TEI extension for named entities
The main reasons to extend TEI instead of using the existing tagging guidelines for names are:
1. We need all searchable properties of names to be ‘inline’, not standoff. This entails the introduction of several additional attributes for tagged named entity occurrences.

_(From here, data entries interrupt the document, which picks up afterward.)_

-- ==== Sys2Proof/Machine/Hbm.lean ====
section
/-!
DEFINITION. The HBM stacks (R369–R384): allocation registers, row swaps and refresh, temperature, self-test, checkpoint, and the host's own
accesses.
-/
namespace Sys2Proof.Machine

open Host

-- allocation (R371–R375)

/-- A core of a partition holds a task, running or queued. -/
def State.holdsTask (s : State) (p : PartId) : Bool :=
  (s.coresOf p).any fun c => (s.cores[c]).run != .idle || !(s.cores[c]).queue.isEmpty

/-- A trust domain is a partition that holds a task. -/
def State.domBusy (s : State) (dom : Nat) : Bool := decide (dom < 12) && s.holdsTask (partIx dom)

/-- A PAT entry as stored: the bits marked zero are not. -/
def patMask (v : Word) : Word := v &&& 0x8F001FFF00001FFF

/-- The valid entries of a group but for one of the stack. -/
def Stack.groupOf (k : Stack) (g skip : Nat) : List Word :=
  ((List.finRange 128).filter fun i => i.val / 8 = g && i.val != skip && patValid k.pat[i]).map fun i => k.pat[i]

def rowsMeet (a b : Word) : Bool := decide (patBase a < patLim b) && decide (patBase b < patLim a)

/-- Two entries of different domains keep two rows between them (R375). -/
def guarded (a b : Word) : Bool :=
  patDom a == patDom b || decide (patLim a + 2 ≤ patBase b) || decide (patLim b + 2 ≤ patBase a)

/-- A PAT write that is refused (R371): the first of its bullets holds for any write, the others, but for the last task's, for one that is to be valid
(log 70). -/
def patRefused (s : State) (k : StackId) (i : Nat) (v : Word) : Bool :=
  let st := s.hbms[k]
  let old := st.pat.toArray.getD i 0
  let rest := st.groupOf (i / 8) i
  decide (13 ≤ patDom v ∨ patLim v ≤ patBase v ∨ 6144 < patLim v) || (patValid old && s.domBusy (patDom old)) ||
    (patValid v &&
      (rest.any (rowsMeet v) ||
        (decide (patDom v < 12) && rest.any fun w => patDom w == patDom v) || s.domBusy (patDom v) ||
        (st.hbmcfg.getLsbD 0 && !rest.all (guarded v))))

/-- A refused request is recorded (R381). -/
def State.patErr (s : State) (k : StackId) : State := s.updStack k fun x => { x with paterr := true }

/-- PAT_ENTRY_WRITE (R371). -/
def execPatEntryWrite (k : StackId) (i : BitVec 7) (v : BitVec 64) (s : State) : Outcome State Fault Refusal :=
  .next (if patRefused s k i.toNat (patMask v) then s.patErr k
    else s.updStack k fun x => { x with pat := x.pat.setIfInBounds i.toNat (patMask v) })

/-- Groups of all stacks in which a domain has a valid entry. -/
def State.groupsOf (s : State) (dom : Nat) : List (Nat × Nat) := (s.slices dom).map fun x => (x.1, x.2.1)

/-- Partitions other than p with an entry in a group. -/
def State.sharers (s : State) (p : PartId) (g : Nat × Nat) : List PartId :=
  (List.finRange 12).filter fun q => q != p && (s.groupsOf q.val).contains g

/-- An HBMPART write that is refused (R373). -/
def hbmpartRefused (s : State) (p : PartId) (v : Word) : Bool :=
  let old := (s.parts[p]).hbmpart
  (fld old 17 16 != fld v 17 16 && s.holdsTask p) ||
    (s.groupsOf p.val).any fun g =>
      decide (1014 < (s.sharers p g).foldl (fun n q => n + shareOf (s.parts[q]).hbmpart) (shareOf v)) ||
        (s.sharers p g).any fun q => fld (s.parts[q]).hbmpart 9 8 != fld v 9 8

/-- The new split of a partition waits at each of its pseudo-channels for the next refresh slot (R370). -/
def State.newSplit (s : State) (p : PartId) (old : Nat) : State :=
  (s.groupsOf p.val).foldl (fun s g => s.updStack (stackIx g.1) fun k =>
    { k with splits := k.splits ++ (((List.range 32).map fun j => 32 * g.2 + j).filter fun pc => !(k.splits.any fun x => x.1 = pc)).map fun pc => (pc, old) }) s

def hbmpartMask (v : Word) : Word := v &&& 0x3FF03E30300

/-- A refused HBMPART write shows in the stacks where the partition has entries, and in every stack where it has none (R381; DESIGN CHOICE, log 71). -/
def State.hbmpartErr (s : State) (p : PartId) : State :=
  let ks := ((s.groupsOf p.val).map (·.1)).eraseDups
  (if ks.isEmpty then List.range 8 else ks).foldl (fun s k => s.patErr (stackIx k)) s

/-- HBMPART_WRITE (R373). -/
def execHbmpartWrite (p : PartId) (v : BitVec 64) (s : State) : Outcome State Fault Refusal :=
  let v := hbmpartMask v
  let old := fld (s.parts[p]).hbmpart 9 8
  .next (if hbmpartRefused s p v then s.hbmpartErr p
    else (if old = fld v 9 8 then s else s.newSplit p old).updPart p fun x => { x with hbmpart := v })

/-- The PAT of a stack keeps R375. -/
def Stack.patGuarded (k : Stack) : Bool :=
  (List.finRange 128).all fun i => !patValid k.pat[i] || (k.groupOf (i.val / 8) i.val).all (guarded k.pat[i])

/-- HBMCFG_WRITE (R374). -/
def execHbmcfgWrite (k : StackId) (v : BitVec 64) (s : State) : Outcome State Fault Refusal :=
  let w := v &&& 0xFFF3
  let w := if fld w 15 4 < 512 then setFld w 4 12 512 else w
  .next (if w.getLsbD 0 && !(s.hbms[k]).patGuarded then s.patErr k else s.updStack k fun x => { x with hbmcfg := w })

/-- What a read of HBMSTAT returns (R381). -/
def Stack.status (k : Stack) : Word :=
  mkWord [((min 255 (max 0 k.temp)).toNat, 56), (if k.hot then 1 else 0, 55), (if k.paterr then 1 else 0, 54), (min 65535 k.swaps, 32),
    (min 65535 k.ce, 16), (min 255 k.ue, 8), (min 255 k.bankfail, 0)]

/-- HBMSTAT_READ (R381). -/
def execHbmstatRead (k : StackId) (s : State) : Outcome State Fault Refusal :=
  .next (s.updStack k fun x => { x with paterr := false, swaps := 0, ce := 0, ue := 0 })

-- physical rows, swaps and refresh (R376, R377)

/-- The physical row of a logical row of a bank. -/
def Stack.phys (k : Stack) (pc bank row : Nat) : Nat :=
  ((k.indir.find? fun x => (x.1, x.2.1, x.2.2.1) = (pc, bank, row)).map (·.2.2.2)).getD row

/-- The logical row that lies in a physical row of a bank. -/
def Stack.holder (k : Stack) (pc bank phys : Nat) : Option Nat :=
  match k.indir.find? fun x => (x.1, x.2.1, x.2.2.2) = (pc, bank, phys) with
  | some x => some x.2.2.1
  | none => if phys < 6144 && !(k.indir.any fun x => (x.1, x.2.1, x.2.2.1) = (pc, bank, phys)) then some phys else none

/-- A logical row moved to a physical one. -/
def Stack.mapRow (k : Stack) (pc bank row phys : Nat) : Stack :=
  let rest := k.indir.filter fun x => (x.1, x.2.1, x.2.2.1) != (pc, bank, row)
  { k with indir := if row = phys then rest else rest ++ [(pc, bank, row, phys)] }

/-- Physical rows of a bank that are free and good. -/
def Stack.freeRows (k : Stack) (pc bank : Nat) : List Nat :=
  (List.range 6208).filter fun f => (k.holder pc bank f).isNone && !k.badRows.contains (pc, bank, f)

/-- A physical row next to a target is free, or holds a row of the same domain (R376). -/
def Stack.neighbourOk (k : Stack) (pc bank row f : Nat) : Bool :=
  match k.holder pc bank f with
  | none => true
  | some r => r == row || k.rowDom pc r == k.rowDom pc row

/-- The rows that a swap may choose. -/
def Stack.targets (k : Stack) (pc bank row : Nat) : List Nat :=
  (k.freeRows pc bank).filter fun f => !k.hbmcfg.getLsbD 0 ||
    ((f = 0 || k.neighbourOk pc bank row (f - 1)) && (f + 1 = 6208 || k.neighbourOk pc bank row (f + 1)))

/-- A swap in its slot; with no target it waits for the next. -/
def Stack.swap (k : Stack) (pick pc bank row : Nat) : Stack :=
  let ts := k.targets pc bank row
  match ts[Config.freeRow pick % ts.length]? with
  | none => k
  | some f =>
    let k := k.mapRow pc bank row f
    { k with swapq := k.swapq.filter (fun x => x != (pc, bank, row)), swaps := min 65535 (k.swaps + 1),
             counts := k.counts.filter fun x => (x.1, x.2.1, x.2.2.1) != (pc, bank, row) }

/-- The first swap queued for each bank of a pseudo-channel. -/
def Stack.swapsNow (k : Stack) (pc : Nat) : List (Nat × Nat × Nat) :=
  (List.range 16).filterMap fun b => k.swapq.find? fun x => x.1 = pc && x.2.1 = b
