-- ==== Sys2Proof/Machine/Dispatch.lean ====
section
/-!
DEFINITION. One arm for every constructor of `Instr`: each is a direct call of its meaning.
-/
namespace Sys2Proof.Machine

open Host
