-- ==== Sys2Proof/Machine/Step.lean ====
section
/-!
DEFINITION. One step of the machine, and a word placed where the next step issues it.
-/
namespace Sys2Proof.Machine

open Host

/-- One step of the package (log 2). -/
def step (s : State) : Host.Outcome State Fault Refusal := s.stepOnce

/-- The state with a table word dispatched in core 0, in the first slot of `tableOrder` whose map holds it (log 3). -/
def State.withFetchWord (s : State) (nbits w : Nat) : State :=
  if nbits = 0 then s
  else match firstSlot (BitVec.ofNat 32 (ofBytes (toBytes 4 (w % 2 ^ nbits)))) tableOrder with
    | some (sl, _) => placeWord s sl (BitVec.ofNat 32 (w % 2 ^ nbits))
    | none => s

end Sys2Proof.Machine
end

2. We prefer one single tag for named entities, one (but different) tag for entity parts, whereas TEI either offers a range of tags (persName, geoName, orgName), or the single tag “name”, which latter choice is inconvenient for querying because tagging name parts would lead to nested “name” tags:
<name type="person">
<name type="forename">Jan</name>
<name type="surname'>Janssen</name>
</name>
The formal definition of the extension has the form of a TEI ODD file[1] , cf. delivered file “namescape.odd.xml”. We include the documentation from the ODD as a description of the proposed encoding guidelines
TEI modules
header, core, tei, textstructure, analysis, dictionaries, drama, namesdates, figures, iso-fs
Element ne
Namespace: http://www.namescape.nl/
Named Entity
<ns:ne
xmlns:ns="http://www.namescape.nl/"
type="person"
gloss="MAIN CHARACTER"
structure="forename"
nymRef="nym7"
normalizedForm="MICHIEL"
resolution="plotInternal">
<ns:nePart type="forename" sex="male">Michiel</ns:nePart>
</ns:ne>
Belongs to element classes:
Content model
<rng:ref name=”macro.phraseSeq” ></rng:ref>
Attributes
Name | Description |
Type | Named entity typeData type: text
Possible values:person, location, organisation, misc |
nymRef | Reference to the “nym” element in the headerData type: tekst |
gloss | For persons, this defines the role of the character; for other entities, it is a subcategorisationData type: tekst |
structure | This (redundant) attribute gives the internal structure of a person name, like forename_surname, etcData type: tekst |
normalizedForm | Form of the entity without interpunction, genitive “s”, uppercasedData type: tekst |
resolution | Does the named entity refer to a plot-internal of plot-external concept?Data type: text
Possible values:plotInternal, plotExternal |
Element nePart
Namespace: http://www.namescape.nl/
Person name part (forename, surname, addname)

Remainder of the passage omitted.